Task requirements: Starting at the line below holding "theorem reelStat_refused (ha" and stopping at the line holding "theorem reelStat_tells (h", print every line exactly, both ends included, and leave the rest out.

Task inputs:
/-! ### `reel.go` and `reel.stat` -/

section
variable {s : State} {m : Mods} {d a : Reg} {e : Nat} (he : Elected s m e)
include he
section
variable (h1 : bf (s.block e a 2) 0 31 21 = 0) (h2 : bw (s.block e a 2) 1 = 0) (h3 : 1 ≤ bf (s.block e a 2) 0 20 10) (h4 : bf (s.block e a 2) 0 20 10 ≤ 1024)
include h1 h2 h3 h4
theorem reelGo_eq : exec (.reelGo m d a) s = .next (if (s.pkg s.curPkg).reel.owner ≠ s.curCtx then refuse s m .state
    else if s.relWait .pkg then waitAt s (.reelGo m d a)
    else if (s.pkg s.curPkg).reel.st ≠ .idle then given s m d 1
    else given (s.modReel s.curPkg (fun r => r.start (bf (s.block e a 2) 0 9 0) (bf (s.block e a 2) 0 20 10))) m d 0) := by
  refine Eq.trans (show _ = execReelGo m d a s from rfl) ?_
  unfold execReelGo
  rw [elected_eq he]
  refine congrArg Host.Outcome.next (if_neg ?_)
  rintro (h | h | h | h)
  · exact h h1
  · exact h h2
  · exact absurd (h ▸ h3) (by decide)
  · exact absurd h4 (by omega)
theorem reelGo_refused (ha : Alone s) (h : (s.pkg s.curPkg).reel.owner ≠ s.curCtx) : After (.reelGo m d a) s (fun t => StopsActive s t m 0x10 0x10 0) :=
  refused he ha (sub := .state) ((reelGo_eq he h1 h2 h3 h4).trans (by rw [if_pos h]))
theorem reelGo_waits (ho : (s.pkg s.curPkg).reel.owner = s.curCtx) (h : s.relWait .pkg = true) : After (.reelGo m d a) s (Waits (.reelGo m d a) s) :=
  ⟨_, (reelGo_eq he h1 h2 h3 h4).trans (by rw [if_neg (not_not_intro ho), if_pos h]), waitAt_waits ..⟩
theorem reelGo_busy (ho : (s.pkg s.curPkg).reel.owner = s.curCtx) (h : s.relWait .pkg = false) (hs : (s.pkg s.curPkg).reel.st ≠ .idle) :
    exec (.reelGo m d a) s = .next (given s m d 1) :=
  (reelGo_eq he h1 h2 h3 h4).trans (by rw [if_neg (not_not_intro ho), if_neg (by rw [h]; decide), if_pos hs])
theorem reelGo_starts (ho : (s.pkg s.curPkg).reel.owner = s.curCtx) (h : s.relWait .pkg = false) (hs : (s.pkg s.curPkg).reel.st = .idle) :
    exec (.reelGo m d a) s = .next (given (s.modReel s.curPkg (fun r => r.start (bf (s.block e a 2) 0 9 0) (bf (s.block e a 2) 0 20 10))) m d 0) :=
  (reelGo_eq he h1 h2 h3 h4).trans (by rw [if_neg (not_not_intro ho), if_neg (by rw [h]; decide), if_neg (not_not_intro hs)])
end
theorem reelStat_gives (h : bf (s.block e a 1) 0 31 10 = 0) :
    exec (.reelStat m d a) s = .next (given s m d (BitVec.ofNat 32 ((s.pkg s.curPkg).reel.entStat (bf (s.block e a 1) 0 9 0)))) := by
  refine Eq.trans (show _ = execReelStat m d a s from rfl) ?_
  unfold execReelStat
  rw [elected_eq he]
  exact congrArg Host.Outcome.next (if_neg (not_not_intro h))
theorem reelStat_refused (ha : Alone s) (h : bf (s.block e a 1) 0 31 10 ≠ 0) : After (.reelStat m d a) s (fun t => StopsActive s t m 0x10 0x11 0) := by
  refine refused he ha (sub := .param) (Eq.trans (show _ = execReelStat m d a s from rfl) ?_)
  unfold execReelStat
  rw [elected_eq he]
  exact congrArg Host.Outcome.next (if_pos h)
theorem reelStat_tells (h : bf (s.block e a 1) 0 31 10 = 0) {v : Nat} (hv : (s.pkg s.curPkg).reel.entStat (bf (s.block e a 1) 0 9 0) = v) :
    After (.reelStat m d a) s (fun t => t = { s with waves := t.waves, nextId := s.nextId + 1 } ∧
      LanesBecome s t (fun l y => goOn s l (sends s m none (regs1 d) (fun _ => to32 d (BitVec.ofNat 32 v)) (fun _ => 0) l y))) := by
  have hw := given_writes s m d (BitVec.ofNat 32 v)
  exact ⟨_, (reelStat_gives he h).trans (by rw [hv]), hw.frame, hw.lanes⟩
end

Response below:
theorem reelStat_refused (ha : Alone s) (h : bf (s.block e a 1) 0 31 10 ≠ 0) : After (.reelStat m d a) s (fun t => StopsActive s t m 0x10 0x11 0) := by
  refine refused he ha (sub := .param) (Eq.trans (show _ = execReelStat m d a s from rfl) ?_)
  unfold execReelStat
  rw [elected_eq he]
  exact congrArg Host.Outcome.next (if_pos h)
theorem reelStat_tells (h : bf (s.block e a 1) 0 31 10 = 0) {v : Nat} (hv : (s.pkg s.curPkg).reel.entStat (bf (s.block e a 1) 0 9 0) = v) :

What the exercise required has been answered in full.